Флора махнула рукой:
– Хозяин насытился мною. До отвала.
Она опять погрустнела. Очи ее снова приняли безжизненный сапфировый оттенок, она погрузилась в себя.
Карит между тем принялась смекать. Она давно уже заметила, кинув взгляд на окно, что зал находится невысоко, на втором этаже. Стена дома буйно обросла плющом и виноградом. Есть надежда. Почему не рискнуть?
– Слушай, давай попробуем сбежать, а? - предложила она.
– По-пробуем? - иронически протянула Флора.
– Ну и что? Поймают - вернут в зал. Только и всего.
Флора опустила голову. Возможно - не только и всего. Но какое это имеет значение? От природы она была женщиной кроткой и послушной. Родилась в рабстве, выросла в рабстве. Прежний хозяин дал ей хорошее образование. А потом продал. Теперь - опять продадут. В самом деле, отчего не попробовать?
– Слушай, - спокойно, как бы говоря об обыденных житейских проблемах, зашептала Карит, - ты встань у окна. Видишь - какое столпотворение? Заметят - не скажут. Я быстро спущусь по веткам. Ты - тоже. Клеймовщики далеко - не успеют. Как только я начну спускаться - лезь вниз. Сумеешь?
– Думаю - да.
– Ну а спустишься хотя бы на треть - прыгай вниз. Я подхвачу тебя.
– Ты гладиатор? - догадалась Флора.
– Да.
– А-а, - с уважением протянула она. Теперь доверие ее к Карит заметно возросло.
– Хорошо, - согласилась она.
К исполнению плана следовало приступить немедленно, к ним и так уже стали приглядываться. Женщины, очевидно, не прислушивались к разговору, но заметили их бодрый и решительный вид.
Карит так спокойно, без признаков страха или опасения, подошла к окну, что никто не всполошился и не закричал, когда она так же решительно и со знанием дела принялась спускаться по плющу. Но когда вверху показалась Флора, из зала донесся громкий визг. Флора растерялась, ноги ее соскользнули с тонких стеблей растения, и она повисла на руках, представляя собой, несмотря на всю свою красоту, довольно неприглядное зрелище. Она в страхе задрыгала ногами.
– Прыгай! - крикнула ей снизу Карит. Она уже стояла на твердой земле.
Флора отцепилась и, как мешок с сеном, плюхнулась сверху на Карит, которая, однако, сумела ее подхватить, приняв на себя удар. И в это время вверху, из окна, сопровождаемая немыслимыми ругательствами на всех мыслимых языках, показалась громадная голова негра. Он явно намеревался прыгнуть вниз.
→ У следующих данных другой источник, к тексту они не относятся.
/-- R25, R31 to R33, R35, R52, R56, R65, R172, R174, R188: what one ms counts, and the timer rows that follow the seconds
and the answer time left. (The model's are: the clock advances before the lines are sampled, and the values of a run wait in
newRun, log 4; the gap measures, log 6, and the wait for a poll reply, log 7, in ticks; that a row whose moment is not there
has no effect, log 1; that a tick only counts, so that what a timer at 0 makes due waits for its row, log 5, and ticks between
the 0 and the row are not counted, log 37.) -/
def Obligations.TicksCount : Prop :=
  (∀ (levels : BitVec 24) (s : State), s.consoles.records.length = 24 → ∃ t, exec (.tick levels) s = .next t ∧
    t.engine.state = s.engine.state ∧ t.engine.serial = s.engine.serial ∧
    t.engine.clock =
      (if s.live = true ∧ s.engine.state ≠ .paused then min 1048575 (s.engine.clock + 1) else s.engine.clock) ∧
    (∀ c, s.engine.round = some c → t.context =
      { c with
        readingLeft := if s.engine.state = .reading then c.readingLeft - 1 else c.readingLeft
        roundLeft := if s.engine.state = .opened ∨ (s.engine.state = .settling ∧ c.timeCalled = false) then
          c.roundLeft.map (· - 1) else c.roundLeft
        answerLeft := if s.engine.state = .floor then c.answerLeft.map (· - 1) else c.answerLeft }) ∧
    (∀ n, isTeamNumber n = true → (s.lineAt n).enabled = false → t.lineAt n = s.lineAt n) ∧
    (∀ (n : Nat) (r u : LineRecord) (high : Bool), isTeamNumber n = true → r = s.lineAt n → u = t.lineAt n →
      r.enabled = true → high = levels.getLsbD (n - 1) →
      u.level = (if high = (r.polarity = .high : Bool) then .pressed else .released) ∧
      u.state = r.state ∧ u.runStart = r.runStart ∧
      (r.fresh = true ∨ u.level ≠ r.level → u.runLength = 1 ∧
        u.newRun = some ⟨t.engine.clock, s.live, s.engine.serial, s.engine.state = .paused⟩) ∧
      (r.fresh = false → u.level = r.level → u.newRun = r.newRun ∧ u.runLength = min 65536 (r.runLength + 1)) ∧
      u.count = (match r.state with
        | .pressed | .stuck => min 65535 (r.count + 1)
        | .waitRelease => if u.level = .pressed then min 65535 (u.runLength - 1) else 0
        | .ready => r.count
        | .disabled => 0)) ∧
    t.consoles.blinkLeft = s.consoles.blinkLeft - 1 ∧ t.consoles.floorLamps = s.consoles.floorLamps ∧
    t.link.hold = s.link.hold.map (· - 1) ∧
    t.link.gap = (if s.link.receiving.isSome = true then min 21 (s.link.gap + 1) else s.link.gap) ∧
    t.intake.portGap = (if s.intake.port.isSome = true then min 2 (s.intake.portGap + 1) else s.intake.portGap) ∧
    (∀ a w v, s.board.chain = .poll a w v → t.board.chain = .poll a (min 50 (w + 1)) v) ∧
    ((∀ a w v, s.board.chain ≠ .poll a w v) → t.board.chain = s.board.chain) ∧
    (∀ n, isTeamNumber n = true → t.board.panelAt n =
      { s.board.panelAt n with blinkLeft := (s.board.panelAt n).blinkLeft - 1 }) ∧
    t.board.revealLeft = (if s.board.state = .revealing then s.board.revealLeft - 1 else s.board.revealLeft) ∧
    t.list = s.list ∧ t.arbiter = s.arbiter ∧ t.intake.fifo = s.intake.fifo ∧ t.intake.roster = s.intake.roster ∧
    t.engine = { s.engine with clock := t.engine.clock, round := t.engine.round } ∧
    t.consoles = { s.consoles with records := t.consoles.records, blinkLeft := t.consoles.blinkLeft } ∧
    t.intake = { s.intake with portGap := t.intake.portGap } ∧
    t.link = { s.link with gap := t.link.gap, hold := t.link.hold } ∧
    t.board =
      { s.board with panels := t.board.panels, revealLeft := t.board.revealLeft, chain := t.board.chain } ∧
    t.free = s.free ∧ t.pending = s.pending ∧
    t.answers = s.answers ∧ t.standings = s.standings ∧ t.link.queue = s.link.queue) ∧
  (∀ (ms n : Nat) (c : Context) (s : State), s.engine.round = some c → c.roundLeft = some ms → n = (ms + 999) / 1000 →
    (s.engine.state = .opened ∨ (s.engine.state = .settling ∧ c.timeCalled = false) → 0 < ms →
      c.lastSecond ≠ some n → ∃ t u,
        t = (s.setEngine { s.engine with round := some { c with lastSecond := some n } }).raise (.timerSecond n) ∧
        u = (if (n = 10 ∧ 10000 < s.setup.timeLimitMs) ∨ (n = 5 ∧ 5000 < s.setup.timeLimitMs) then
          t.raise (.timerWarning n) else t) ∧
        exec .roundTimerSecond s = .next u) ∧
    (c.lastSecond = some n ∨ ms = 0 → exec .roundTimerSecond s = .next s)) ∧
  (∀ (h : Holder) (ms : Nat) (s : State), s.engine.state = .floor → s.context.holder = some h →
    s.context.answerLeft = some ms →
    (ms ≤ 5000 → exec .answerTimerBlink s = .next
      (s.setConsoles { s.consoles with floorLamps := s.consoles.floorLamps.set (h.team - 1) .blink })) ∧
    (5000 < ms → exec .answerTimerBlink s = .next s))

end
end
Карит и Флора бросились наутек.
Они сразу выбрали своим маршрутом густой и колючий кустарник, росший по склону за виллой, который немилосердно царапал им бедра, но который, несомненно, должен был остановить их не менее голых преследователей. Как известно, у жертвы прыти больше.
Преследовать их никто не торопился. Они добрались до леса и спрятались в чаще. И только тогда со стороны имения послышался громкий лай собак.
– Плохо дело, - заметила Карит. - Бежим к морю.
Они, Флора задыхаясь и в последней стадия изнеможения, а Карит бодрая от сознания близости успеха, добрались до мелового обрыва над морем. Обрыв был невысок, но крут.
– Спускаемся, - приказала Карит.
– Но, Карит, - со стоном опускаясь на жесткую траву, произнесла Флора, - что мы будем делать там, - она кивнула на синие искрящиеся волны внизу.
– Ты что, плавать не умеешь?
– Умею, но...
– Тогда все в порядке. Спускаемся.
Карит пришлось спускаться, таща на себе Флору, ноги которой кровоточили и сама она была при последнем издыхании. Они добрались до мутной воды, размывающей меловой берег. Не раздумывая, Карит бросилась в волны, увлекая за собой Флору.
Плыть пришлось долго. Берег остался далеко. Флора плавала хорошо, как ни удивительно. Она умела отдыхать на воде. К вечеру они добрались до небольшого островка, самого маленького из группы других островов.
– Здесь нас не найдут, - заверила ее Карит. - Они наверняка решат, что мы утонули.
Утром Карит поймала в море черепаху. Ни ножа, ни спичек у них не было. Карит действовала первобытным способом. Она заставила Флору добывать огонь (путем трения), а сама принялась оббивать гальки, чтоб приготовить кремневое рубило. Черепаха, в ожидании своей участи, лежала, заваленная камнями. Вечером у них был роскошный ужин.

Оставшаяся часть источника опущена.